-- ==== Sys2Proof/Laws/Binary32.lean ====
section
/-! SUPPORT. What the float operations do, once each: the fields of an encoding, the exact value a
magnitude stands for, rounding, comparison keys. -/

namespace Sys2Proof.Machine

/-! ## Fields -/

/-- The magnitude bits are 31 bits. -/
theorem fmag_lt (x : F) : fmag x < 2 ^ 31 := Nat.mod_lt _ (by decide)

/-- A word as its sign and magnitude. -/
theorem toNat_eq_sign_mag (x : F) : x.toNat = (if fsign x then 2 ^ 31 else 0) + fmag x := by
  have hx := x.isLt
  have hs : fsign x = decide (2 ^ 31 ≤ x.toNat) := by
    rw [fsign, ← BitVec.msb_eq_getLsbD_last, BitVec.msb_eq_decide]
  rw [hs]
  unfold fmag
  by_cases h : 2 ^ 31 ≤ x.toNat
  · simp only [h, decide_true, if_true]; omega
  · simp only [h, decide_false]; simp; omega

/-- Two words with the same sign and magnitude are one. -/
theorem eq_of_sign_mag {x y : F} (hs : fsign x = fsign y) (hm : fmag x = fmag y) : x = y :=
  BitVec.eq_of_toNat_eq (by rw [toNat_eq_sign_mag, toNat_eq_sign_mag y, hs, hm])

theorem toNat_ofSignMag {neg : Bool} {m : Nat} (h : m < 2 ^ 31) :
    (ofSignMag neg m).toNat = (if neg then 2 ^ 31 else 0) + m := by
  cases neg <;> simp only [ofSignMag, BitVec.toNat_ofNat] <;> simp <;> omega

@[simp] theorem fmag_ofSignMag {neg : Bool} {m : Nat} (h : m < 2 ^ 31) :
    fmag (ofSignMag neg m) = m := by
  rw [fmag, toNat_ofSignMag h]
  cases neg <;> simp <;> omega

@[simp] theorem fsign_ofSignMag {neg : Bool} {m : Nat} (h : m < 2 ^ 31) :
    fsign (ofSignMag neg m) = neg := by
  rw [fsign, ← BitVec.msb_eq_getLsbD_last, BitVec.msb_eq_decide, toNat_ofSignMag h]
  cases neg <;> simp; omega

/-- The NaN an operation answers is a NaN, whatever its free pattern. -/
@[simp] theorem isNaN_nanResult (op : FloatOp) (a b : F) : isNaN (nanResult op a b) = true := by
  unfold nanResult
  split
  · assumption
  · decide

/-- Float negation keeps the magnitude. -/
@[simp] theorem fmag_fneg (x : F) : fmag (fneg x) = fmag x := by
  have h : ∀ i, i < 31 → (fneg x).getLsbD i = x.getLsbD i := by
    intro i hi
    rw [fneg, BitVec.getLsbD_xor, show (0x80000000 : F).getLsbD i = false from by
      interval_cases i <;> rfl, Bool.xor_false]
  unfold fmag
  apply Nat.eq_of_testBit_eq
  intro i
  rw [Nat.testBit_mod_two_pow, Nat.testBit_mod_two_pow]
  by_cases hi : i < 31
  · simpa [hi, BitVec.getLsbD] using h i hi
  · simp [hi]

/-- Float negation inverts the sign. -/
@[simp] theorem fsign_fneg (x : F) : fsign (fneg x) = !fsign x := by
  rw [fsign, fsign, fneg, BitVec.getLsbD_xor]
  cases x.getLsbD 31 <;> rfl

@[simp] theorem fneg_fneg (x : F) : fneg (fneg x) = x := eq_of_sign_mag (by simp) (by simp)

/-- `fabs` keeps the magnitude and clears the sign. -/
@[simp] theorem fmag_fabs (x : F) : fmag (fabs x) = fmag x := by
  have h : ∀ i, i < 31 → (fabs x).getLsbD i = x.getLsbD i := by
    intro i hi
    rw [fabs, BitVec.getLsbD_and, show (0x7FFFFFFF : F).getLsbD i = true from by
      interval_cases i <;> rfl, Bool.and_true]
  unfold fmag
  apply Nat.eq_of_testBit_eq
  intro i
  rw [Nat.testBit_mod_two_pow, Nat.testBit_mod_two_pow]
  by_cases hi : i < 31
  · simpa [hi, BitVec.getLsbD] using h i hi
  · simp [hi]

@[simp] theorem fsign_fabs (x : F) : fsign (fabs x) = false := by
  rw [fsign, fabs, BitVec.getLsbD_and, show (0x7FFFFFFF : F).getLsbD 31 = false from rfl,
    Bool.and_false]

@[simp] theorem isNaN_fneg (x : F) : isNaN (fneg x) = isNaN x := by simp [isNaN]
@[simp] theorem isInf_fneg (x : F) : isInf (fneg x) = isInf x := by simp [isInf]
@[simp] theorem isZero_fneg (x : F) : isZero (fneg x) = isZero x := by simp [isZero]
@[simp] theorem isFinite_fneg (x : F) : isFinite (fneg x) = isFinite x := by simp [isFinite]
@[simp] theorem isNaN_fabs (x : F) : isNaN (fabs x) = isNaN x := by simp [isNaN]
@[simp] theorem orderKey_fneg (x : F) : orderKey (fneg x) = -orderKey x := by
  unfold orderKey
  cases h : fsign x <;> simp [h]

/-! ## The value of a magnitude -/

/-- The units of 2^-149 that magnitude bits stand for; one step above the largest finite magnitude is
the magnitude of infinity, here 2^128 in value. -/
def magUnits (m : Nat) : Nat :=
  if m / 2 ^ 23 = 0 then m % 2 ^ 23 else (2 ^ 23 + m % 2 ^ 23) * 2 ^ (m / 2 ^ 23 - 1)

theorem scaled_eq_magUnits (x : F) : scaled x = magUnits (fmag x) := rfl

/-- The magnitude whose significand is `q` and whose exponent field is `sh + 1` (or 0): it stands for
`q * 2^sh` units. A significand of 2^24 carries into the exponent. -/
theorem magUnits_shift {sh q : Nat} (h1 : sh = 0 ∨ 2 ^ 23 ≤ q) (h2 : q ≤ 2 ^ 24) :
    magUnits (sh * 2 ^ 23 + q) = q * 2 ^ sh := by
  unfold magUnits
  rcases Nat.lt_or_ge q (2 ^ 23) with hq | hq
  · have h0 : sh = 0 := by omega
    subst h0
    rw [show (0 * 2 ^ 23 + q) / 2 ^ 23 = 0 by omega, if_pos rfl]
    omega
  · rcases Nat.lt_or_ge q (2 ^ 24) with hq' | hq'
    · rw [show (sh * 2 ^ 23 + q) / 2 ^ 23 = sh + 1 by omega, if_neg (by omega),
        show (sh * 2 ^ 23 + q) % 2 ^ 23 = q - 2 ^ 23 by omega, show 2 ^ 23 + (q - 2 ^ 23) = q by omega]
      rfl
    · have he : q = 2 ^ 24 := by omega
      subst he
      rw [show (sh * 2 ^ 23 + 2 ^ 24) / 2 ^ 23 = sh + 2 by omega, if_neg (by omega),
        show (sh * 2 ^ 23 + 2 ^ 24) % 2 ^ 23 = 0 by omega, show sh + 2 - 1 = sh + 1 by omega,
        Nat.pow_succ]
      omega

/-- The next magnitude is worth more. -/
theorem magUnits_lt_succ (m : Nat) : magUnits m < magUnits (m + 1) := by
  have key : ∀ sh q, (sh = 0 ∨ 2 ^ 23 ≤ q) → q < 2 ^ 24 →
      magUnits (sh * 2 ^ 23 + q) < magUnits (sh * 2 ^ 23 + q + 1) := by
    intro sh q h1 h2
    rw [Nat.add_assoc, magUnits_shift h1 (by omega), magUnits_shift (by omega) (by omega)]
    exact Nat.mul_lt_mul_of_pos_right (Nat.lt_succ_self q) (Nat.two_pow_pos sh)
  rcases Nat.eq_zero_or_pos (m / 2 ^ 23) with h | h
  · have := key 0 m (Or.inl rfl) (by omega)
    simpa using this
  · have := key (m / 2 ^ 23 - 1) (m % 2 ^ 23 + 2 ^ 23) (Or.inr (by omega)) (by omega)
    rwa [show (m / 2 ^ 23 - 1) * 2 ^ 23 + (m % 2 ^ 23 + 2 ^ 23) = m by omega] at this

/-- Larger magnitude bits are worth more. -/
theorem magUnits_strictMono : StrictMono magUnits := strictMono_nat_of_lt_succ magUnits_lt_succ

/-! ## Rounding -/

/-- All that `roundMag` does: `n / d` units lie between a magnitude and the next, and the nearer of
the two is the result, the even one where they are equally near, or infinity's magnitude. -/
theorem roundMag_spec (n : Nat) {d : Nat} (hd : 0 < d) :
    ∃ m, magUnits m * d ≤ n ∧ n < magUnits (m + 1) * d ∧
      roundMag n d = min (if (magUnits m + magUnits (m + 1)) * d < 2 * n ∨
        ((magUnits m + magUnits (m + 1)) * d = 2 * n ∧ m % 2 = 1) then m + 1 else m) infMag := by
  obtain ⟨sh, hsh⟩ : ∃ sh, sh = Nat.log2 (n / d) - 23 := ⟨_, rfl⟩
  have hpos : 0 < 2 ^ sh := Nat.two_pow_pos sh
  have hD : 0 < d * 2 ^ sh := Nat.mul_pos hd hpos
  obtain ⟨q, hq⟩ : ∃ q, q = n / (d * 2 ^ sh) := ⟨_, rfl⟩
  have hqd : q = n / d / 2 ^ sh := by rw [hq, Nat.div_div_eq_div_mul]
  have hq2 : q < 2 ^ 24 := by
    rw [hqd, Nat.div_lt_iff_lt_mul hpos, ← Nat.pow_add]
    refine lt_of_lt_of_le Nat.lt_log2_self (Nat.pow_le_pow_right (by decide) (by omega))
  have hq1 : sh = 0 ∨ 2 ^ 23 ≤ q := by
    rcases Nat.eq_zero_or_pos sh with h | h
    · exact Or.inl h
    · right
      have hne : n / d ≠ 0 := by
        intro h0
        rw [h0] at hsh
        simp at hsh
        omega
      rw [hqd, Nat.le_div_iff_mul_le hpos, ← Nat.pow_add]
      exact le_trans (Nat.pow_le_pow_right (by decide) (by omega)) (Nat.log2_self_le hne)
  have e0 : magUnits (sh * 2 ^ 23 + q) = q * 2 ^ sh := magUnits_shift hq1 (by omega)
  have e1 : magUnits (sh * 2 ^ 23 + q + 1) = (q + 1) * 2 ^ sh := by
    rw [Nat.add_assoc]
    exact magUnits_shift (by omega) (by omega)
  have hdm : d * 2 ^ sh * q + n % (d * 2 ^ sh) = n := by rw [hq]; exact Nat.div_add_mod n _
  have hr : n % (d * 2 ^ sh) < d * 2 ^ sh := Nat.mod_lt _ hD
  refine ⟨sh * 2 ^ 23 + q, ?_, ?_, ?_⟩
  · rw [e0, show q * 2 ^ sh * d = d * 2 ^ sh * q by ring]
    omega
  · rw [e1, show (q + 1) * 2 ^ sh * d = d * 2 ^ sh * q + d * 2 ^ sh by ring]
    omega
  · have h2 : (q * 2 ^ sh + (q + 1) * 2 ^ sh) * d = 2 * (d * 2 ^ sh * q) + d * 2 ^ sh := by ring
    unfold roundMag
    simp only [← hsh, ← hq]
    rw [e0, e1, h2]
    have hpar : (sh * 2 ^ 23 + q) % 2 = q % 2 := by omega
    rw [hpar]
    congr 1
    by_cases hup : d * 2 ^ sh < 2 * (n % (d * 2 ^ sh)) ∨
        (2 * (n % (d * 2 ^ sh)) = d * 2 ^ sh ∧ q % 2 = 1)
    · rw [if_pos (by simpa using hup), if_pos (by omega)]
      omega
    · rw [if_neg (by simpa using hup), if_neg (by omega)]

/-- A rounded magnitude is at most infinity's, hence a magnitude. -/
theorem roundMag_le (n d : Nat) : roundMag n d ≤ infMag := by
  unfold roundMag
  exact Nat.min_le_right _ _

theorem roundMag_lt (n d : Nat) : roundMag n d < 2 ^ 31 :=
  lt_of_le_of_lt (roundMag_le n d) (by decide)

/-- Rounding keeps order. -/
theorem roundMag_mono {n d n' d' : Nat} (hd : 0 < d) (hd' : 0 < d') (h : n * d' ≤ n' * d) :
    roundMag n d ≤ roundMag n' d' := by
  obtain ⟨m, a1, a2, a3⟩ := roundMag_spec n hd
  obtain ⟨k, b1, b2, b3⟩ := roundMag_spec n' hd'
  have hmk : m ≤ k := by
    have : magUnits m < magUnits (k + 1) := by
      by_contra hc
      have hc' : magUnits (k + 1) ≤ magUnits m := by omega
      have h1 : n' * d < magUnits (k + 1) * d' * d := Nat.mul_lt_mul_of_pos_right b2 hd
      have h2 : magUnits m * d * d' ≤ n * d' := Nat.mul_le_mul_right _ a1
      have h3 : magUnits (k + 1) * d' * d ≤ magUnits m * d * d' := by
        rw [show magUnits (k + 1) * d' * d = magUnits (k + 1) * (d * d') by ring,
          show magUnits m * d * d' = magUnits m * (d * d') by ring]
        exact Nat.mul_le_mul_right _ hc'
      omega
    have := magUnits_strictMono.lt_iff_lt.1 this
    omega
  rw [a3, b3]
  apply min_le_min_right
  rcases Nat.lt_or_ge m k with hlt | hge
  · split <;> split <;> omega
  · have hk : k = m := by omega
    subst hk
    split
    · rename_i hc
      rw [if_pos]
      have h2 : 2 * n * d' ≤ 2 * n' * d := by
        rw [Nat.mul_assoc, Nat.mul_assoc]; exact Nat.mul_le_mul_left 2 h
      rcases hc with hc | ⟨hc, hodd⟩
      · left
        have := Nat.mul_lt_mul_of_pos_right hc hd'
        have h4 : (magUnits k + magUnits (k + 1)) * d' * d < 2 * n' * d := by
          rw [show (magUnits k + magUnits (k + 1)) * d' * d =
            (magUnits k + magUnits (k + 1)) * d * d' by ring]
          omega
        exact lt_of_mul_lt_mul_right h4 (Nat.zero_le d)
      · have h4 : (magUnits k + magUnits (k + 1)) * d' * d ≤ 2 * n' * d := by
          rw [show (magUnits k + magUnits (k + 1)) * d' * d =
            (magUnits k + magUnits (k + 1)) * d * d' by ring, hc]
          exact h2
        have := le_of_mul_le_mul_right h4 hd
        omega
    · split <;> omega

/-- What is a float already is not changed by rounding. -/
theorem roundMag_exact {m d : Nat} (hd : 0 < d) (hm : m ≤ infMag) :
    roundMag (magUnits m * d) d = m := by
  obtain ⟨k, a1, a2, a3⟩ := roundMag_spec (magUnits m * d) hd
  have h1 := magUnits_strictMono.le_iff_le.1 (le_of_mul_le_mul_right a1 hd)
  have h2 := magUnits_strictMono.lt_iff_lt.1 (lt_of_mul_lt_mul_right a2 (Nat.zero_le d))
  have hk : k = m := by omega
  subst hk
  have h3 : 2 * (magUnits k * d) < (magUnits k + magUnits (k + 1)) * d := by
    have := Nat.mul_lt_mul_of_pos_right (magUnits_lt_succ k) hd
    rw [Nat.add_mul]
    omega
  rw [a3, if_neg (by omega)]
  omega

end Sys2Proof.Machine
end

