-- ==== Sys2Proof/Laws/PerInstr.lean ====
section
/-! SUPPORT. One family of statements made per instruction: the shape of every encoding. -/

namespace Sys2Proof.Laws.EncodeShape

/-- The command of an operation is as many words as its format has (R62, R64), and its header word
carries its opcode (R61, R65). -/
def Statement (i : Instr) : Prop :=
  (encode i).length = 1 + i.opcode.format.words ∧ hOpc ((encode i).headD 0) = i.opcode.code

theorem f2x (n : BitVec 8) (v lo hi : F) :
    Statement (.f2x n v lo hi) :=
  ⟨rfl, hOpc_headerWord _ _ _ _⟩

theorem x2f (n : BitVec 8) (code : Word) (lo hi : F) :
    Statement (.x2f n code lo hi) :=
  ⟨rfl, hOpc_headerWord _ _ _ _⟩

theorem app16 (v : BitVec 16) :
    Statement (.app16 v) :=
  ⟨rfl, hOpc_headerWord _ _ _ _⟩

theorem app32 (v : BitVec 32) :
    Statement (.app32 v) :=
  ⟨rfl, hOpc_headerWord _ _ _ _⟩

theorem fbrst :
    Statement .fbrst :=
  ⟨rfl, hOpc_headerWord _ _ _ _⟩

theorem fbrd :
    Statement .fbrd :=
  ⟨rfl, hOpc_headerWord _ _ _ _⟩

theorem svduty (a : BitVec 8) (duty : F) :
    Statement (.svduty a duty) :=
  ⟨rfl, hOpc_headerWord _ _ _ _⟩

theorem svcur (a : BitVec 8) (current : F) :
    Statement (.svcur a current) :=
  ⟨rfl, hOpc_headerWord _ _ _ _⟩

theorem svbrk (a : BitVec 8) (current : F) :
    Statement (.svbrk a current) :=
  ⟨rfl, hOpc_headerWord _ _ _ _⟩

theorem svrpm (a : BitVec 8) (velocity : F) :
    Statement (.svrpm a velocity) :=
  ⟨rfl, hOpc_headerWord _ _ _ _⟩

theorem svpos (a : BitVec 8) (position : F) :
    Statement (.svpos a position) :=
  ⟨rfl, hOpc_headerWord _ _ _ _⟩

theorem svorg (a : BitVec 8) (mode : BitVec 2) :
    Statement (.svorg a mode) :=
  ⟨rfl, hOpc_headerWord _ _ _ _⟩

theorem svpsa (a : BitVec 8) (position : F) (spd : BitVec 16) (acc : BitVec 32) :
    Statement (.svpsa a position spd acc) :=
  ⟨rfl, hOpc_headerWord _ _ _ _⟩

theorem mitent (a : BitVec 8) :
    Statement (.mitent a) :=
  ⟨rfl, hOpc_headerWord _ _ _ _⟩

theorem mitorg (a : BitVec 8) :
    Statement (.mitorg a) :=
  ⟨rfl, hOpc_headerWord _ _ _ _⟩

theorem mitext (a : BitVec 8) :
    Statement (.mitext a) :=
  ⟨rfl, hOpc_headerWord _ _ _ _⟩

theorem mitcmd (a : BitVec 8) (model : BitVec 3) (p v kp kd t : F) :
    Statement (.mitcmd a model p v kp kd t) :=
  ⟨rfl, hOpc_headerWord _ _ _ _⟩

theorem decode (a : BitVec 8) (fmt : BitVec 1) (w0 w1 : Word) :
    Statement (.decode a fmt w0 w1) :=
  ⟨rfl, hOpc_headerWord _ _ _ _⟩

theorem tlmrd (a : BitVec 8) (field : BitVec 3) :
    Statement (.tlmrd a field) :=
  ⟨rfl, hOpc_headerWord _ _ _ _⟩

theorem tlmsnap (a : BitVec 8) :
    Statement (.tlmsnap a) :=
  ⟨rfl, hOpc_headerWord _ _ _ _⟩

theorem devreg (a : BitVec 8) (model : BitVec 3) :
    Statement (.devreg a model) :=
  ⟨rfl, hOpc_headerWord _ _ _ _⟩

theorem devunreg (a : BitVec 8) (conflict : BitVec 1) :
    Statement (.devunreg a conflict) :=
  ⟨rfl, hOpc_headerWord _ _ _ _⟩

theorem devfind (a : BitVec 8) :
    Statement (.devfind a) :=
  ⟨rfl, hOpc_headerWord _ _ _ _⟩

theorem pidinit (p : BitVec 8) (variant : BitVec 1) (maxOutput integralLimit deadBand maxErr kp ki kd : F) :
    Statement (.pidinit p variant maxOutput integralLimit deadBand maxErr kp ki kd) :=
  ⟨rfl, hOpc_headerWord _ _ _ _⟩

theorem pidgain (p : BitVec 8) (kp ki kd : F) :
    Statement (.pidgain p kp ki kd) :=
  ⟨rfl, hOpc_headerWord _ _ _ _⟩

theorem pidclr (p : BitVec 8) :
    Statement (.pidclr p) :=
  ⟨rfl, hOpc_headerWord _ _ _ _⟩

theorem pidcalc (p : BitVec 8) (target measured : F) :
    Statement (.pidcalc p target measured) :=
  ⟨rfl, hOpc_headerWord _ _ _ _⟩

end Sys2Proof.Laws.EncodeShape
end

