-- ==== Sys2Proof/Tests/Slice0.lean ====
section
/-! SUPPORT. The model's own tests. Every word and expected value is taken from
spec/95_test_vectors.md (its vector is named in the comment) or worked out by hand from the rule
named. -/

namespace Sys2Proof.Tests

open Sys2Proof Sys2Proof.Machine Sys2Proof.Claims

/-! ## Well-formedness: each check and the term that it refuses (R66) -/

theorem test_wf_svorg_reserved_mode : WellFormed (.svorg 0x68 3) = false := by decide
theorem test_wf_svorg_modes : WellFormed (.svorg 0x68 0) && WellFormed (.svorg 0x68 2) = true := by
  decide
theorem test_wf_tlmrd_reserved_fields :
    WellFormed (.tlmrd 1 5) || WellFormed (.tlmrd 1 6) || WellFormed (.tlmrd 1 7) = false := by decide
theorem test_wf_tlmrd_fields : WellFormed (.tlmrd 1 0) && WellFormed (.tlmrd 1 4) = true := by decide
/-- Model 7 is a legal command word: it decodes, and faults when performed (R66). -/
theorem test_wf_model_seven : WellFormed (.devreg 5 7) && WellFormed (.mitcmd 1 7 0 0 0 0 0) = true := by
  decide

/-! ## Decoding: one word of each row, written from the bits of R61 and R65 -/

/-- F1. -/
theorem test_decode_f2x : decode [0x10100000, 0x00000000, 0xC1480000, 0x41480000] =
    .ok (.f2x 16 0 0xC1480000 0x41480000) := by decide
/-- X8. -/
theorem test_decode_x2f : decode [0x110C0000, 0x00000333, 0x00000000, 0x43FA0000] =
    .ok (.x2f 12 0x333 0 0x43FA0000) := by decide
/-- B5: bits 31:16 of the operand word are ignored. -/
theorem test_decode_app16 : decode [0x12000000, 0xFFFF8000] = .ok (.app16 0x8000) ∧
    decode [0x12000000, 0x00008000] = .ok (.app16 0x8000) := by decide
/-- B8. -/
theorem test_decode_app32 : decode [0x13000000, 0x15752A00] = .ok (.app32 360000000) := by decide
/-- B7. -/
theorem test_decode_fbrst : decode [0x14000000] = .ok .fbrst := by decide
/-- B1. -/
theorem test_decode_fbrd : decode [0x15000000] = .ok .fbrd := by decide
/-- SV-D1. -/
theorem test_decode_svduty : decode [0x20000001, 0x3F000000] = .ok (.svduty 1 0x3F000000) := by decide
/-- SV-C1. -/
theorem test_decode_svcur : decode [0x21000068, 0x453B8000] = .ok (.svcur 0x68 0x453B8000) := by decide
/-- SV-B1. -/
theorem test_decode_svbrk : decode [0x22000002, 0x40200000] = .ok (.svbrk 2 0x40200000) := by decide
/-- SV-R1. -/
theorem test_decode_svrpm : decode [0x23000068, 0x449A5666] = .ok (.svrpm 0x68 0x449A5666) := by decide
/-- SV-P5. -/
theorem test_decode_svpos : decode [0x240000FF, 0x43340000] = .ok (.svpos 0xFF 0x43340000) := by decide
/-- SV-O3, FL21. -/
theorem test_decode_svorg : decode [0x25020068] = .ok (.svorg 0x68 2) ∧
    decode [0x25030068] = .error .reservedMinor := by decide
/-- SV-A2. -/
theorem test_decode_svpsa : decode [0x26000068, 0x43340000, 0xFFFFEC78, 0xFFFFFFFF] =
    .ok (.svpsa 0x68 0x43340000 0xEC78 0xFFFFFFFF) := by decide
/-- M7. -/
theorem test_decode_mitent : decode [0x30000001] = .ok (.mitent 1) := by decide
/-- M8. -/
theorem test_decode_mitorg : decode [0x31000001] = .ok (.mitorg 1) := by decide
/-- M9. -/
theorem test_decode_mitext : decode [0x32000001] = .ok (.mitext 1) := by decide
/-- M11, FL27. -/
theorem test_decode_mitcmd :
    decode [0x33010001, 0x40000000, 0xC0400000, 0x42480000, 0x3F000000, 0x3F800000] =
      .ok (.mitcmd 1 1 0x40000000 0xC0400000 0x42480000 0x3F000000 0x3F800000) ∧
    decode [0x33080001, 0, 0, 0, 0, 0] = .error .fieldNotZero := by decide
/-- T1, FL25. -/
theorem test_decode_decode :
    decode [0x40010068, 0x03E8FF38, 0x01F41900] = .ok (.decode 0x68 1 0x03E8FF38 0x01F41900) ∧
    decode [0x40020068, 0, 0] = .error .fieldNotZero := by decide
/-- K2, FL22. -/
theorem test_decode_tlmrd : decode [0x41040068] = .ok (.tlmrd 0x68 4) ∧
    decode [0x41050001] = .error .reservedMinor := by decide
/-- RG11. -/
theorem test_decode_tlmsnap : decode [0x42000068] = .ok (.tlmsnap 0x68) := by decide
/-- RG6. -/
theorem test_decode_devreg : decode [0x50060000] = .ok (.devreg 0 6) := by decide
/-- RG3, FL28. -/
theorem test_decode_devunreg : decode [0x51010068] = .ok (.devunreg 0x68 1) ∧
    decode [0x51000168] = .error .fieldNotZero := by decide
/-- RG4. -/
theorem test_decode_devfind : decode [0x52000068] = .ok (.devfind 0x68) := by decide
/-- FL12, FL26. -/
theorem test_decode_pidinit :
    decode [0x60000000, 0xBF800000, 0x3F800000, 0, 0, 0x3F800000, 0, 0] =
      .ok (.pidinit 0 0 0xBF800000 0x3F800000 0 0 0x3F800000 0 0) ∧
    decode [0x60020000, 0, 0, 0, 0, 0, 0, 0] = .error .fieldNotZero := by decide
/-- V7. -/
theorem test_decode_pidgain : decode [0x61000000, 0x40000000, 0, 0] =
    .ok (.pidgain 0 0x40000000 0 0) := by decide
/-- FL15. -/
theorem test_decode_pidclr : decode [0x62000100] = .ok (.pidclr 1) := by decide
/-- FL14. -/
theorem test_decode_pidcalc : decode [0x63000000, 0x3F800000, 0] =
    .ok (.pidcalc 0 0x3F800000 0) := by decide
/-- FL18 to FL20: reserved opcodes are commands of one word. -/
theorem test_decode_reserved : decode [0x00000000] = .error .reservedOpcode ∧
    decode [0x27000001] = .error .reservedOpcode ∧ decode [0xFFFFFFFF] = .error .reservedOpcode := by
  decide
/-- FL23, FL24: must-be-zero fields; the length still follows the opcode (R62). -/
theorem test_decode_must_be_zero : decode [0x14000001] = .error .fieldNotZero ∧
    decode [0x20010001, 0x3F000000] = .error .fieldNotZero ∧
    nextCommand [0x20010001, 0x3F000000, 7] = some ([0x20010001, 0x3F000000], [7]) := by decide
/-- A command whose words have not all arrived is not taken (R60). -/
theorem test_fetch_incomplete : nextCommand [0x20000001] = none ∧ nextCommand [] = none := by decide
/-- The encoder writes SV-A2's words back, with zeros in the ignored half word. -/
theorem test_encode_svpsa : encode (.svpsa 0x68 0x43340000 0xEC78 0xFFFFFFFF) =
    [0x26000068, 0x43340000, 0x0000EC78, 0xFFFFFFFF] := by decide
/-- The header word is bits 31:0 and operand word k stands k words above it. -/
theorem test_table_word : decodeTableWord 32 0x52000068 = some (.devfind 0x68) ∧
    decodeTableWord 32 0x25030068 = none ∧
    decodeTableWord 64 0x3F00000020000001 = some (.svduty 1 0x3F000000) := by decide
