-- ==== Sys2Proof/Machine/Core.lean ====
section
/-! DEFINITION. The machine as the host sees it. -/

def Sys2Proof.core : Host.Core :=
  { State := Sys2Proof.Machine.State
    Fault := Sys2Proof.Machine.Fault
    Refusal := Sys2Proof.Machine.Refusal
    step := Sys2Proof.Machine.step
    reset := Sys2Proof.Machine.State.reset }
end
○ ○ ○
[What to produce]: Would you please repeat exactly the lines above, starting at the line with "have hq1 : sh = 0 ∨ 2 ^ 23 ≤ q := by" and stopping at the line with "have hdm : d", both included?

[Exercise response]:
  have hq1 : sh = 0 ∨ 2 ^ 23 ≤ q := by
    rcases Nat.eq_zero_or_pos sh with h | h
    · exact Or.inl h
    · right
      have hne : n / d ≠ 0 := by
        intro h0
        rw [h0] at hsh
        simp at hsh
        omega
      rw [hqd, Nat.le_div_iff_mul_le hpos, ← Nat.pow_add]
      exact le_trans (Nat.pow_le_pow_right (by decide) (by omega)) (Nat.log2_self_le hne)
  have e0 : magUnits (sh * 2 ^ 23 + q) = q * 2 ^ sh := magUnits_shift hq1 (by omega)
  have e1 : magUnits (sh * 2 ^ 23 + q + 1) = (q + 1) * 2 ^ sh := by
    rw [Nat.add_assoc]
    exact magUnits_shift (by omega) (by omega)
  have hdm : d * 2 ^ sh * q + n % (d * 2 ^ sh) = n := by rw [hq]; exact Nat.div_add_mod n _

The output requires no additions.